Accumulation of intracellular TGs within the liver was quantified using a modification of the Folch method [21]. hTGs were extracted from aliquots of snap-frozen livers and then assayed using a GPO-Trinder kit (Sigma, Israel), and the levels were normalized to per gram of liver tissue in the homogenate.

Statistical analysis

Statistical analysis was performed using Kruskal-Wallis test and Mann-Whitney (only if the former showed statistical significance, p value <0.05) (Using GraphPad Prism 6.01). Standard Error (SE) is indicated by error bars at all figures.

Results

Effect of treatment on metabolic parameters

The aim of the study was to determine the immunomodulatory effect of oral administration of vitamin D-enriched mushrooms extracts, and to assess its corresponding clinical effect on fatty liver disease and the related insulin resistance in the HFD model of NASH. Treatment with LE + vitamin D significantly attenuated the rate of body fat accumulation as calculated by the trend-lines and their slope [Fig. 1a].
Fig. 1
Fig. 1

Effect of oral administration of vitamin D-enriched mushrooms on liver damage. Trend-lines representing the rate of total body fat (%) accumulation, calculated as the slope of the linear line throughout the study (a). Effect of treatment on total body fat (%) as measured by EchoMRI at the end of the experiment (b). Data represent mean +/− SE from N = 4–6 mice per group. p value (by Kruskal-Wallis test) < 0.05 for Total body fat (%). * - p value <0.05 (by Mann-Whitney test)

As noted, the slope decreases from 4.31, 4.39 and 4.66 at Control, Vitamin D and LE groups to 2.10 at the LE + vitamin D group. At week 25, there was a decrease in the percentage of total body fat between the control group and all three treatment groups [Fig. 1b].

The TG levels, T-Chol and LDL-c were decreased in all treatment groups, compared to the control group [Fig. 2a-d], while the ratio between serum HDL and LDL-c was increased at all treatment group [Fig. 2e].
Fig. 2
Fig. 2

Effect of oral administration of vitamin D-enriched mushrooms on serum lipids & glucose levels. Effect of treatment on triglycerides (TG), total cholesterol (T-Chol), high-density lipoproteins (HDL), low-density lipoproteins (LDL-c, calculated) and HDL/LDL ratio (a-e). Effect of treatment on serum glucose levels (f). Data represent mean +/− SE from N = 4–6 mice per group. p value (by Kruskal-Wallis test) < 0.05 for all measured parameters. * - p value <0.05 (by Mann-Whitney test)

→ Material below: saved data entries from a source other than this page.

-- ==== Sys2Proof/Safety.lean ====
section
/-! DEFINITION. What counts as a safe state and a safe run, in the terms the claims use: the invariants the spec gives the
registers (10_state.md R26 to R28, 42_decoder.md R170), and reaching a state by steps of the machine. -/

namespace Sys2Proof.Machine

/-- The Decoder's registers are in the ranges of 10_state.md R27, `|OUT| = PRODUCED`, and each warning has its cause:
`WARN_LEN` only once the output is complete (42_decoder.md R162), `WARN_VRAM` only under `VRAM_SAFE` (R164). The flags not yet
consumed are in the high bits of `DFLAGS` (10_state.md R32). Until the header is read every register has its initial
value. -/
structure DecRegs.Inv (d : DecRegs) : Prop where
  ipos_le : d.ipos ≤ d.cin.length
  ipos_header : d.ipos = 0 ∨ 4 ≤ d.ipos
  start_of_ipos : d.ipos = 0 → d = DecRegs.start d.cin d.vramSafe
  out_length : d.out.length = d.produced
  produced_le : d.produced ≤ d.dn
  dn_le : d.dn ≤ maxSize
  dfcnt_le : d.dfcnt ≤ 8
  dflags_low : d.dflags.toNat % 2 ^ (8 - d.dfcnt) = 0
  warnLen_complete : d.warnLen = true → d.produced = d.dn
  warnVram_safe : d.warnVram = true → d.vramSafe = true

/-- The Encoder's registers are in the ranges of 10_state.md R26 between two units: fewer than 8 units wait, the flag bits of
the missing ones are 0 (41_encoder.md R140), and once anything is written the source is of legal size (R121) and `OUT` begins
with its header (R122). -/
structure EncRegs.Inv (c : Config) (e : EncRegs) : Prop where
  ep_le : e.ep ≤ e.src.length
  eucnt_lt : e.pk.eucnt < group
  eunits_le : e.pk.eunits.length ≤ 4 * e.pk.eucnt
  ectrl_low : e.pk.ectrl.toNat % 2 ^ (8 - e.pk.eucnt) = 0
  start_of_out : e.pk.out = [] → e = EncRegs.start e.src e.mode e.vramSafe
  size_le : e.pk.out ≠ [] → e.src.length ≤ maxSize
  header_written : e.pk.out ≠ [] → e.pk.out.take 4 = Machine.writeHeader c e.mode e.src.length

/-- The Finder's registers are in the ranges of 10_state.md R28: `FD` is a candidate, and the best so far is a candidate before
it, of its own match length, not yet the cap. Operands out of range are noticed before any register changes
(60_exceptions.md R212). -/
structure FindRegs.Inv (f : FindRegs) : Prop where
  fd_pos : 1 ≤ f.fd
  fd_le : ValidFind f.src f.p f.lprobe f.dmax → f.fd ≤ min f.dmax f.p
  best_before : f.fbestD < f.fd
  best_below_cap : ValidFind f.src f.p f.lprobe f.dmax → f.fbestL < findCap f.src f.p f.lprobe
  best_none : f.fbestD = 0 ↔ f.fbestL = 0
  best_len : 0 < f.fbestD → f.fbestL = matchLen f.src (findCap f.src f.p f.lprobe) (f.p - f.fbestD) f.p
  best_allowed : excluded f.vramSafe f.fbestD = false
  start_of_invalid : ¬ ValidFind f.src f.p f.lprobe f.dmax → f = FindRegs.start f.src f.p f.lprobe f.dmax f.vramSafe

/-- What a result record can hold (10_state.md R24, 60_exceptions.md R200): a found match is in the window; an ENCODE output is
padded; a DECODE output is no longer than the format can declare; an error's info shows its cause. -/
def Result.Inv (c : Config) : Result → Prop
  | .find none => True
  | .find (some m) => 1 ≤ m.disp ∧ m.disp ≤ window ∧ 1 ≤ m.len
  | .encode out => out.length % padAlign = 0
  | .decode out _ _ => out.length ≤ maxSize
  | .error (.inputTooLarge n) => maxSize < n
  | .error (.badHeader t) => t ≠ c.tagLz10 ∧ t ≠ c.tagLz11
  | .error (.outOfRangeBackReference _ d produced) => produced < d ∧ d ≤ window
  | .error (.truncatedInput _) => True
  | .error (.invalidRequest p l d n) => ¬ (0 < p ∧ p < n ∧ 1 ≤ l ∧ 1 ≤ d ∧ d ≤ window)

/-- The registers of the running request meet their invariant. -/
def Activity.Inv (c : Config) : Activity → Prop
  | .idle => True
  | .finding f => f.Inv
  | .encoding e => e.Inv c
  | .decoding d => d.Inv

/-- The invariant of the machine. -/
structure State.Inv (s : State) : Prop where
  activity : s.activity.Inv s.cfg
  result : ∀ r, s.result = some r → r.Inv s.cfg

/-- `k` steps of the machine, stopping at the first fault or refusal (the host's `Core.run` on this machine: Laws/Run.lean). -/
def runSteps : Nat → State → Host.Outcome State Fault Refusal
  | 0, s => .next s
  | k + 1, s =>
    match step s with
    | .next s' => runSteps k s'
    | .fault r => .fault r
    | .refused r => .refused r

/-- Some number of steps leads from `s` to `t`, none of them stopping. -/
def RunsTo (s t : State) : Prop := ∃ k, runSteps k s = .next t

/-- The coming moves `k` steps of the block nearer: only the first one's time runs, and not past 0. -/
def nearer (k : Nat) : List Pending → List Pending
  | [] => []
  | p :: rest => { p with after := p.after - k } :: rest

/-- The state with the coming moves `k` steps nearer, which is all that `k` steps of the block do to the host's side. -/
def State.nearer (k : Nat) (s : State) : State := { s with moves := Machine.nearer k s.moves }

/-- No reset of the host lands within the next `k` steps of the block. (No other move can land inside a request.) -/
abbrev NoResetWithin (k : Nat) (moves : List Pending) : Prop := ∀ j rest, moves = ⟨j, .reset⟩ :: rest → k ≤ j

/-- The block is idle and the host has nothing queued. -/
abbrev State.Quiet (s : State) : Prop := s.activity = .idle ∧ s.moves = []

/-- The displacements a FIND may answer (40_match_finder.md R101, R104). -/
abbrev IsCandidate (p dmax : Nat) (vramSafe : Bool) (d : Nat) : Prop :=
  1 ≤ d ∧ d ≤ min dmax p ∧ ¬ (vramSafe = true ∧ d = 1)

/-- The Decoder stands before a unit with a flag left: the header is read, output is owed, and `DFCNT` is not 0
(42_decoder.md R154 to R156). -/
abbrev DecRegs.AtUnit (d : DecRegs) (flag : Bool) : Prop :=
  d.ipos ≠ 0 ∧ d.produced < d.dn ∧ d.dfcnt ≠ 0 ∧ d.dflags.getLsbD 7 = flag

/-- What a match unit of `size` bytes, displacement `disp` and length `len` leaves of the registers (42_decoder.md R156, R162,
R164, R165): `copied` are the bytes it appends, each equal to the byte `disp` before it. -/
structure DecRegs.MatchDone (d : DecRegs) (size disp len : Nat) (copied : Bytes) (d' : DecRegs) : Prop where
  registers : d' =
    { d with
      ipos := d.ipos + size, dflags := d.dflags <<< 1, dfcnt := d.dfcnt - 1,
      produced := d.produced + copied.length, out := d.out ++ copied,
      warnLen := d.warnLen || decide (d.produced + len > d.dn),
      warnVram := d.warnVram || (d.vramSafe && decide (disp = 1)) }
  length : copied.length = min len (d.dn - d.produced)
  bytes : ∀ j, j < copied.length →
    (d.out ++ copied)[d.produced + j]? = (d.out ++ copied)[d.produced + j - disp]?

end Sys2Proof.Machine
end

Starting from week 3 (data not shown), and throughout all of the experiment, the three treatment groups showed a statistically significant decrease in the average serum glucose levels, compared to the control group. No significant differences were noted between the average serum glucose levels for three treatment groups, except at anecdotal point - week 11 (data not shown), [Fig. 2f].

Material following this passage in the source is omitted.